> WHAT THE EXERCISE ASKS: Nothing outside the range below should be printed. Output exactly the lines from the line with "its account. -/" to the line with "pre-empted, the static", both included.

> SOURCE RECORDS:
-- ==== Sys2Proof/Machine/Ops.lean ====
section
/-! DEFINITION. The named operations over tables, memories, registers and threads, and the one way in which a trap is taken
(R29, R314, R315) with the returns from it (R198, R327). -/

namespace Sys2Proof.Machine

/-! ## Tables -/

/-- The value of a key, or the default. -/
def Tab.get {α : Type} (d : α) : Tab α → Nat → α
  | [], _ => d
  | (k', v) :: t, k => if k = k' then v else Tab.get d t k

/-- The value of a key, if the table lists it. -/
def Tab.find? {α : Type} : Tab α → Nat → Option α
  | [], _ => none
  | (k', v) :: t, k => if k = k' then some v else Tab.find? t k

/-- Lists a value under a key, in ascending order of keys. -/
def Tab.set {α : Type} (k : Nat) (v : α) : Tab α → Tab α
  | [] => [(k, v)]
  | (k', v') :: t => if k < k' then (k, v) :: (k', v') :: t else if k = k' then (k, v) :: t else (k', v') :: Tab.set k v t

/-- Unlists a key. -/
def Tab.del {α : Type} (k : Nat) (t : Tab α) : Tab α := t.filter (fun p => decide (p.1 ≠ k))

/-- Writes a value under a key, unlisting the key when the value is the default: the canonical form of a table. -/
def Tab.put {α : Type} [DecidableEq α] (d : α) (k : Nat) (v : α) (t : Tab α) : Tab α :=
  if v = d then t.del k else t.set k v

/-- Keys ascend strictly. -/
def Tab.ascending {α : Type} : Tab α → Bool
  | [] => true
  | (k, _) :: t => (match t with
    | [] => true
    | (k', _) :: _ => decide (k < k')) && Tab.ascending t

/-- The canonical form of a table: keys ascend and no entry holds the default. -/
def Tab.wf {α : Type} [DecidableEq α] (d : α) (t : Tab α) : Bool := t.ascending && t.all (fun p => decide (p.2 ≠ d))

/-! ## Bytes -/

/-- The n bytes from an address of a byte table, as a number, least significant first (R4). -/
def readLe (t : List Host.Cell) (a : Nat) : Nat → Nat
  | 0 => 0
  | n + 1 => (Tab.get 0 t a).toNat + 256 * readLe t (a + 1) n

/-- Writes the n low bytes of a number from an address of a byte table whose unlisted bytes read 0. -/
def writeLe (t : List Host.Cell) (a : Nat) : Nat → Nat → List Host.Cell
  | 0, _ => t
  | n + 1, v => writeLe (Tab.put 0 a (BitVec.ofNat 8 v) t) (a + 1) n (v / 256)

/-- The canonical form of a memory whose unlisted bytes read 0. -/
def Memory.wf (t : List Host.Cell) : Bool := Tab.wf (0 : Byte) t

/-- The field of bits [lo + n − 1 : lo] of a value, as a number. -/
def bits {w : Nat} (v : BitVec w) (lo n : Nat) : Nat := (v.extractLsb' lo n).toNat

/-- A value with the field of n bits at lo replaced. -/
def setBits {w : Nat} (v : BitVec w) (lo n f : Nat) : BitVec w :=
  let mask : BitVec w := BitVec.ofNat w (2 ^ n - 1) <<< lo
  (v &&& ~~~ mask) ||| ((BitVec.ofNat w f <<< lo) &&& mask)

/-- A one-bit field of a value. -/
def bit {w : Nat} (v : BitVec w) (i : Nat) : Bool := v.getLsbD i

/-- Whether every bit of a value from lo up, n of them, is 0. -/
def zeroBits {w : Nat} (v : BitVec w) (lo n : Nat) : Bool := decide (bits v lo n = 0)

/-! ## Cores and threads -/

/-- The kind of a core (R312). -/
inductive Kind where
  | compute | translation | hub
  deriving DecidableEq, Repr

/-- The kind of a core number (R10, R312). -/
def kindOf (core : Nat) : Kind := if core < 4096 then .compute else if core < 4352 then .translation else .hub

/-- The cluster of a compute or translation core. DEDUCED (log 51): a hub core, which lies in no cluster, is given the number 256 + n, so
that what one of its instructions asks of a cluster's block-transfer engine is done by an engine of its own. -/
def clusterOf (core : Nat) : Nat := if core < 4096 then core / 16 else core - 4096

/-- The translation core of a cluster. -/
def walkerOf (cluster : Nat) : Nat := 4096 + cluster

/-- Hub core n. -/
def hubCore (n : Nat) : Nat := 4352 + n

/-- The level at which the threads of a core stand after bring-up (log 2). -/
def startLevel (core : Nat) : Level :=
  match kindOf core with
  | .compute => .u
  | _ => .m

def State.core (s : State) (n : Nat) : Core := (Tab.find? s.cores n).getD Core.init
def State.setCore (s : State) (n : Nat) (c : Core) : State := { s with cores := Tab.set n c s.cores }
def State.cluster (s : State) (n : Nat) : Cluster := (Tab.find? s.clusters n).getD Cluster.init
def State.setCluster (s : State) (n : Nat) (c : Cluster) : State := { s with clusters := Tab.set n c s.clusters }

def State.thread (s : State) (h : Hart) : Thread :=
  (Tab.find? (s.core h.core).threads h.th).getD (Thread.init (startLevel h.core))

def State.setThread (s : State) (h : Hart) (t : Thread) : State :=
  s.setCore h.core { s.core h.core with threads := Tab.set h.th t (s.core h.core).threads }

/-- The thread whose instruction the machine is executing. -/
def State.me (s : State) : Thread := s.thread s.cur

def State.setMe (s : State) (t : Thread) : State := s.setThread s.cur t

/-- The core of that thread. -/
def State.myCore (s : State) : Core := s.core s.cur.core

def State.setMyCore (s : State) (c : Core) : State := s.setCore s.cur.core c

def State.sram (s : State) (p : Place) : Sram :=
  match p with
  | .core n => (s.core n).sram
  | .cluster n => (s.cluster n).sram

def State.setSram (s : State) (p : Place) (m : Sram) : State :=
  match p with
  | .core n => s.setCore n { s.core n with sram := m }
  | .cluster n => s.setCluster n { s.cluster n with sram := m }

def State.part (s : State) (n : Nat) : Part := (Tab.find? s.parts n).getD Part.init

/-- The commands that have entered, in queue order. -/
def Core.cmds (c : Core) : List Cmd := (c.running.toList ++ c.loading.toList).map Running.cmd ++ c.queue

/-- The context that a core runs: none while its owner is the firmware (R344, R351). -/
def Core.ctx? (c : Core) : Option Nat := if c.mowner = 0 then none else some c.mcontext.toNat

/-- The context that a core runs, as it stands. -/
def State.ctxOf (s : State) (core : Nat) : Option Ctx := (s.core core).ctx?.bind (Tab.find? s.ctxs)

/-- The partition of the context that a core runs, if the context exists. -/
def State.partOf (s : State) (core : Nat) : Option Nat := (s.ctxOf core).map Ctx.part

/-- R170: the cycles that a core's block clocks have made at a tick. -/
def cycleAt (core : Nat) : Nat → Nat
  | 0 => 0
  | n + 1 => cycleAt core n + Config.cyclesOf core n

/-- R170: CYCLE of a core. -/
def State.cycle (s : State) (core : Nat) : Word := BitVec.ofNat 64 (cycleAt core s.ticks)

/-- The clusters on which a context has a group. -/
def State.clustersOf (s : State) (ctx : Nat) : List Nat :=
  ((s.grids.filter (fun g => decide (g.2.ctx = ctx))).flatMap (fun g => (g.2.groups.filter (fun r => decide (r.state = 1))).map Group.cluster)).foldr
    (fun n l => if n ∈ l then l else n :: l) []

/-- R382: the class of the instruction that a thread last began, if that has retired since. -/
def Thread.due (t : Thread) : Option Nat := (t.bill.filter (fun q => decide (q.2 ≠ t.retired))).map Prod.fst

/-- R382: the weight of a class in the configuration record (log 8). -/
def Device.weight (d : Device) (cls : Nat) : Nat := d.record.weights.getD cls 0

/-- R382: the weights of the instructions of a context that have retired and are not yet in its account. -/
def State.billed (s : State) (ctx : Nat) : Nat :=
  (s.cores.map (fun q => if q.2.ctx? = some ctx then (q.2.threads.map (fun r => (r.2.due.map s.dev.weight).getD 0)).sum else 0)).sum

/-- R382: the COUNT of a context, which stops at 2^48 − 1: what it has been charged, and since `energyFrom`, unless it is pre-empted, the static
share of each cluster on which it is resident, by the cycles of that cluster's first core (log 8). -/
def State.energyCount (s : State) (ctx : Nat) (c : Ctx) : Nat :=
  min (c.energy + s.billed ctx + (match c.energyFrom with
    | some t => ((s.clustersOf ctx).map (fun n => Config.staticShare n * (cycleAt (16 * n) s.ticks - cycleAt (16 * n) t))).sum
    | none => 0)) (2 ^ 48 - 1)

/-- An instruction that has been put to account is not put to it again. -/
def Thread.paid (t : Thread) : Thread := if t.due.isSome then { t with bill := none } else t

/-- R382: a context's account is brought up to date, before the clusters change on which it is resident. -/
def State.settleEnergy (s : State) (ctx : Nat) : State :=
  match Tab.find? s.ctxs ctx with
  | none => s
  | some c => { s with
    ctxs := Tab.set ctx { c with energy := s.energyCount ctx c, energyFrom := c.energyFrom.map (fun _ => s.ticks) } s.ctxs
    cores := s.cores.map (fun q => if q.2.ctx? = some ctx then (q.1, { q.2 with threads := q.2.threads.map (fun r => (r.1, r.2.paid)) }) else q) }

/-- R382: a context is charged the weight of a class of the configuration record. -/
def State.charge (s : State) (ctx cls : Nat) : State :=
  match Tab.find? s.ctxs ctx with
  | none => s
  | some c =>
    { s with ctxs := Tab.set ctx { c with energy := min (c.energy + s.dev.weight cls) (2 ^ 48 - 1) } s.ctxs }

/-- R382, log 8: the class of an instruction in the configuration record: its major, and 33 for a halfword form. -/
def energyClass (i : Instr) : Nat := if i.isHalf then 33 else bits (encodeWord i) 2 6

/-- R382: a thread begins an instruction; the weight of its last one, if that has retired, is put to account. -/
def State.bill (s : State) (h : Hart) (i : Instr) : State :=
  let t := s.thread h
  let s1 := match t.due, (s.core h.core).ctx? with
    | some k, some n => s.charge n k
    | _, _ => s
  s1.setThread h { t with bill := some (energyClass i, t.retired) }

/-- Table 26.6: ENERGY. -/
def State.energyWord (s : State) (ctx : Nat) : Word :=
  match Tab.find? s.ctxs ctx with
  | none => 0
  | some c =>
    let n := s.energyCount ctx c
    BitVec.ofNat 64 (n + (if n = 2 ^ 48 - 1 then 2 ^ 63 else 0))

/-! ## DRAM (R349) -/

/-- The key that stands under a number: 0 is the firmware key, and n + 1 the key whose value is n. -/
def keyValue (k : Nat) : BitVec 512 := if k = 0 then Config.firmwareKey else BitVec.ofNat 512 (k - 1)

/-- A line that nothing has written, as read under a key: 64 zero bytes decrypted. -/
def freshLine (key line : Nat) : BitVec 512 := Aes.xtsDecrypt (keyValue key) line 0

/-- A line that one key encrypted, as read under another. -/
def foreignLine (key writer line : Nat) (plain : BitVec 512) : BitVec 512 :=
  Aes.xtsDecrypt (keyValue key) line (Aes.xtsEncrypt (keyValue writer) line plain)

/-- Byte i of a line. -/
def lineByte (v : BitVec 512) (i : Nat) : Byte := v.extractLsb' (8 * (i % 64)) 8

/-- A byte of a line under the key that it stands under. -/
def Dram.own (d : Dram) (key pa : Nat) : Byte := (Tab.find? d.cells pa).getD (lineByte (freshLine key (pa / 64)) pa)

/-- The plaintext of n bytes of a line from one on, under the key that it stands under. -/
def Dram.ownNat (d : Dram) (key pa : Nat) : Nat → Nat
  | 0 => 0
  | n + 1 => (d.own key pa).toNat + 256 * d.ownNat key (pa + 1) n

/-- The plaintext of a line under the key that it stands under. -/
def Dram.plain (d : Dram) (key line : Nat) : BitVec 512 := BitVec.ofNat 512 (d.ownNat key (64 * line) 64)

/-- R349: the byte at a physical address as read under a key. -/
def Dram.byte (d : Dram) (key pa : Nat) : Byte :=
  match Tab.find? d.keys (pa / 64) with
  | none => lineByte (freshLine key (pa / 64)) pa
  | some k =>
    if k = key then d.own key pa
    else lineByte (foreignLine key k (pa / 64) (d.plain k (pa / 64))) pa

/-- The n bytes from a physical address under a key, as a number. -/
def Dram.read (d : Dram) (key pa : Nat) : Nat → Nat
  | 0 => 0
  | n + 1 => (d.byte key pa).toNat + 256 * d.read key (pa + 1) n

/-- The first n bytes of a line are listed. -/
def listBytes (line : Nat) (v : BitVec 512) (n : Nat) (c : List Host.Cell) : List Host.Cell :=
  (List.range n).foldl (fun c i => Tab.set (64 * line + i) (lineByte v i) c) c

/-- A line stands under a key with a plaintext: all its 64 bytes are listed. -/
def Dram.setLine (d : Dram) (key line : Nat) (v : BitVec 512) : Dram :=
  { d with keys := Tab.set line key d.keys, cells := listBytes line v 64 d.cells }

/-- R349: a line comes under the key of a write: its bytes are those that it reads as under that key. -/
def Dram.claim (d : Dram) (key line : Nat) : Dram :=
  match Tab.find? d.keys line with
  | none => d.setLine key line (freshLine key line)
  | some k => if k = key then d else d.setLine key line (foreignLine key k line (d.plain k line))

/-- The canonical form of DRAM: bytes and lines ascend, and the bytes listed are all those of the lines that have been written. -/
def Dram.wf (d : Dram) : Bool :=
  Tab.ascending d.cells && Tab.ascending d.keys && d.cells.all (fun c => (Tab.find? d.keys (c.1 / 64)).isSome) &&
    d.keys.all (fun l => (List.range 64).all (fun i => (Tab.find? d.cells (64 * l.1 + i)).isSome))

> RESULT OF THIS TASK:
/-- R382: the weights of the instructions of a context that have retired and are not yet in its account. -/
def State.billed (s : State) (ctx : Nat) : Nat :=
  (s.cores.map (fun q => if q.2.ctx? = some ctx then (q.2.threads.map (fun r => (r.2.due.map s.dev.weight).getD 0)).sum else 0)).sum

/-- R382: the COUNT of a context, which stops at 2^48 − 1: what it has been charged, and since `energyFrom`, unless it is pre-empted, the static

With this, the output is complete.